# Suwannee, FL May 22-25



## Cartoscro (Sep 10, 2012)

Anybody know if this is a good area to take my road bike?


----------



## mimason (Oct 7, 2006)

No idea but you may want to contact Gainsville Cycle Club that is not too far away.

Gainesville Cycling Club


----------



## Cartoscro (Sep 10, 2012)

Thanks. I will contact them closer to that time.


----------



## Slip Stream (Jul 19, 2002)

FDOT requires all roads paved or repaved to include bike lines. All of Florida is a great place to road bike. Keep your eyes and ears open, the old folks are very bad drivers. The kids are worse.


----------



## mimason (Oct 7, 2006)

Slip Stream said:


> FDOT requires all roads paved or repaved to include bike lines. .


Do you have a reference for this? I'd like to see this. thanks.


----------



## Slip Stream (Jul 19, 2002)

mimason said:


> Do you have a reference for this? I'd like to see this. thanks.
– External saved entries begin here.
/-- The destination tile of a resident firing of a tile that leaves: that of its logical tile (R90). -/
def State.destOf (s : State) (r : Recast) (c : Ctx) : Nat :=
  match (s.launchOf c.launch c.gen).bind fun l => l.binds.get? c.place with
  | some h => if h = r.tile then r.goesTo c.launch c.place else h
  | none => r.dest

/-- The core to which a sub-tile that a tile holds for a firing elsewhere goes: the same one, at the destination of the logical tile
through which it was named (R218). -/
def State.strayCore (s : State) (r : Recast) (x : Nat × Nat × Nat) : Nat :=
  let b := s.subAt (coreBase r.tile + x.1) x.2.1
  coreBase (((s.ctxOfUid x.2.2).bind fun c => b.logical.map (r.goesTo c.launch)).getD r.dest) + x.1

/-- The places to which a tile's sub-tiles for firings elsewhere go are held for them (R218). -/
def State.holdStrays (s : State) (r : Recast) : State :=
  (s.strays r.tile).foldl (fun t x =>
    t.setSub (s.strayCore r x) x.2.1 { s.subAt (coreBase r.tile + x.1) x.2.1 with elems := [] }) s

/-- The places to which those sub-tiles go are theirs, or nobody's. -/
def State.straysFit (s : State) (r : Recast) : Bool :=
  (s.strays r.tile).all fun x => (s.subAt (s.strayCore r x) x.2.1).owner.all (· == x.2.2)

/-- The sub-tiles that a tile holds for firings elsewhere move to the same cores and numbers at the destinations of the logical tiles
through which they were named (R218). -/
def State.moveStrays (s : State) (r : Recast) : State :=
  (s.strays r.tile).foldl (fun t x =>
    let core := coreBase r.tile + x.1
    (t.setSub (s.strayCore r x) x.2.1 (s.subAt core x.2.1)).setSub core x.2.1 {}) s

/-- The home tile of a home-0 pipe, by its key (R43). -/
def State.pipeTile (s : State) (i : Nat) (l : Launch) (key : Nat) : Option Nat :=
  if l.gang then
    (s.contexts.find? fun c => c.launch == i && c.gen == l.gen && c.wid.toNat == key / 32).bind fun c => l.binds.get? c.place
  else l.binds.get? (key % Nat.max l.tiles 1)

/-- Home-0 pipes of a tile that leaves go to tier 4 where its destination's quad store has no room for them: those that the list
names, by launch and key, have found none (R90).  The others go to the quad store. DESIGN CHOICE (159). -/
def State.pipesAway (s : State) (r : Recast) (l : List (Nat × Nat)) : State :=
  l.foldl (fun s e =>
    match s.launches.get? e.1 with
    | some a =>
      if (a.pipes[e.2 % 32]?).any (·.home == 0) ∧ s.pipeTile e.1 a e.2 = some r.tile ∧ !a.away.contains e.2 then
        s.setLaunch e.1 { a with away := e.2 :: a.away }
      else s
    | none => s) s

/-- A firing, none of a gang, leaves a tile for a free slot at its destination, or elsewhere in its compute set, or parks (R65, R90); a
handler firing goes with its message. -/
def State.evict (s : State) (r : Recast) (k : Nat) (c : Ctx) : State :=
  let subs := s.ownSubs c.uid (coreOf k)
  if c.kind = 2 then
    let core := coreBase (r.launchTo c.launch) + coreOf k % 8
    let c := { c with place := core }
    match ((List.range 8).map (core * 8 + ·)).find? (s.slotQualifies subs) with
    | some j => s.relocate k j false c
    | none => s.parkContext k c
  else
    match (s.slotOn subs (s.destOf r c)).orElse fun _ => s.refuge k c with
    | some j => s.relocate k j false c
    | none => s.parkContext k c
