/-- The merging selector orders the pairs and keeps those that are written. -/
def Scan.order (sc : Scan) : Scan :=
  let p := sc.sel
  let l := (sortPairs p.topk sc.pairs).take (if p.topk then p.k else p.cap)
  { sc with pairs := l, count := if p.topk then l.length else sc.count, sorted := true }

/-- The bytes of a result (R242). -/
def pairBytes (q : Int × Nat × Nat) : List Byte := ((List.range 4).map (byteOf q.2.1)) ++ (List.range 4).map (byteOf q.2.2)

/-- The count's write. -/
def Scan.countBytes (sc : Scan) : List (Nat × Byte) :=
  if sc.sel.count = 0 then [] else numberAt sc.sel.count 4 sc.count

/-- The report reaches the sequencer: the chain goes on, or ends with the error (R394). DEDUCED (60). -/
def State.scanDone (s : State) (sc : Scan) (code : Nat) : State :=
  let s := { s with scans := s.scans.filter (·.id != sc.id) }
  match s.chainOf sc.chain with
  | none => s
  | some c =>
    if code ≠ 0 then s.chainFail c code
    else
      let beyond := !sc.sel.topk && decide (sc.sel.cap < sc.count)
      s.chainNext { c with reports := if beyond then Nat.lor c.reports 1 else c.reports }

/-- Results go into the records of a pipe while it has room (R242); once its launch has completed or been killed, they are
dropped and the scan ends. DEDUCED (60). DESIGN CHOICE (147). -/
def State.scanPipe (s : State) (sc : Scan) : State × Scan :=
  match s.launchOf sc.origin.launch sc.origin.gen with
  | none => (s, { sc with pairs := [] })
  | some l =>
    match if l.killed then none else l.pipes[sc.sel.out]? with
    | none => (s, { sc with pairs := [] })
    | some e =>
      let key := sc.origin.pipes + sc.sel.out
      let room := e.depth - ((l.records.get key []).length + l.reservedCount.get key 0)
      let recs := (sc.pairs.take room).map fun q => pairBytes q ++ (List.range (e.recSize - 8)).map fun _ => (0 : Byte)
      (s.setLaunch sc.origin.launch { l with records := l.records.set key (l.records.get key [] ++ recs) [] },
        { sc with pairs := sc.pairs.drop room })

/-- `SCAN_MERGE` (R242, R244): with every part's pairs in hand, the output and the count are written. -/
def execScanMerge (s : State) : Host.Outcome State Fault Refusal :=
  event (fun s =>
    match s.scans.find? (·.id == s.args.a) with
    | none => none
    | some sc =>
      if sc.owners ≠ [] ∨ !sc.mapped then none
      else if sc.failed ≠ 0 then some (s.scanDone sc sc.failed)
      else
        let sc := if sc.sorted then sc else sc.order
        if sc.sel.outkind = 0 then
          let out := bytesAt sc.sel.out (sc.pairs.flatMap pairBytes)
          match s.engStore sc.eng tiers1to5 (out ++ sc.countBytes) with
          | .error () => none
          | .ok (t, 0) => some (t.scanDone sc 0)
          | .ok (_, e) => some (s.scanDone sc e)
        else
          let (t, sc') := s.scanPipe sc
          if sc'.pairs ≠ [] then some (t.setScan sc')
          else
            match t.engStore sc.eng tiers1to5 sc.countBytes with
            | .error () => some (t.setScan sc')
            | .ok (t, e) => some (t.scanDone sc' e)) s

end Sys2Proof.Machine
end

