-- ==== Sys2Proof/Machine/Dispatch.lean ====
section
/-! DEFINITION. One arm for each constructor of `Instr`: a direct call of its meaning. -/

namespace Sys2Proof.Machine
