-- ==== Sys2Proof/Safety.lean ====
section
/-! DEFINITION. What counts as a safe run, in the terms that statements use. -/

namespace Sys2Proof.Machine

/-- Memory in canonical form: addresses strictly rising, no entry equal to what an unlisted address reads as. -/
def Memory.wf (m : Map Byte) : Bool := m.wf 0

/-- The memory of a state and those of the images that freezes have captured are in canonical form. -/
def State.memoryWf (s : State) : Prop := Memory.wf s.mem = true ∧ ∀ e ∈ s.images, Memory.wf e.2.mem = true

/-- A step stops the machine. -/
def stops (o : Host.Outcome State Fault Refusal) : Bool :=
  match o with
  | .next _ => false
  | .fault _ => true
  | .refused _ => true

/-- A run of `n` steps ends in a state: nothing stopped it. -/
def runs (n : Nat) (s t : State) : Prop :=
  match n with
  | 0 => t = s
  | n + 1 => ∃ u, step s = .next u ∧ runs n u t

/-- It is the turn of an issuer's scalar stream, and nothing holds the next instruction back: the issuer runs and may
issue, no forwarded vector instruction and no asynchronous trap waits, no register is still to receive a value, and an access to
a home is served at once. -/
def turn (s : State) (who : Issuer) (c : Ctx) : Prop :=
  s.cur = who ∧ s.ctxOf who = some c ∧ c.st = .running ∧ s.mayIssue who = true ∧ c.vstream = [] ∧ c.asyncs = [] ∧
    s.vecTurn = false ∧ c.regs.due = [] ∧ c.regs.vdue = [] ∧ s.late = false

/-- As `turn`, and no format prefix is pending. -/
def issues (s : State) (who : Issuer) (c : Ctx) : Prop := turn s who c ∧ bit c.regs.status 5 = false

/-- As `issues`, for the firing in a slot. -/
def issuesIn (s : State) (k : Nat) (c : Ctx) : Prop := issues s (.slot k) c

/-- The state after a context has been changed and the issuer has gone on to the next instruction. -/
def wrote (s : State) (who : Issuer) (c : Ctx) (len : Nat) : State :=
  s.putCtx who { c with pc := c.pc + BitVec.ofNat 64 len, verdicts := [], stalled := false }

end Sys2Proof.Machine
end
s. 335.065 – Bicycle and Pedestrian Ways Along State Roads and Transportation Facilities

(1)(a) Bicycle and pedestrian ways shall be given full consideration in the planning and development of transportation facilities, including the incorporation of such ways into state, regional, and local transportation plans and programs. Bicycle and pedestrian ways shall be established in conjunction with the construction, reconstruction, or other change of any state transportation facility, and special emphasis shall be given to projects in or within 1 mile of an urban area.


----------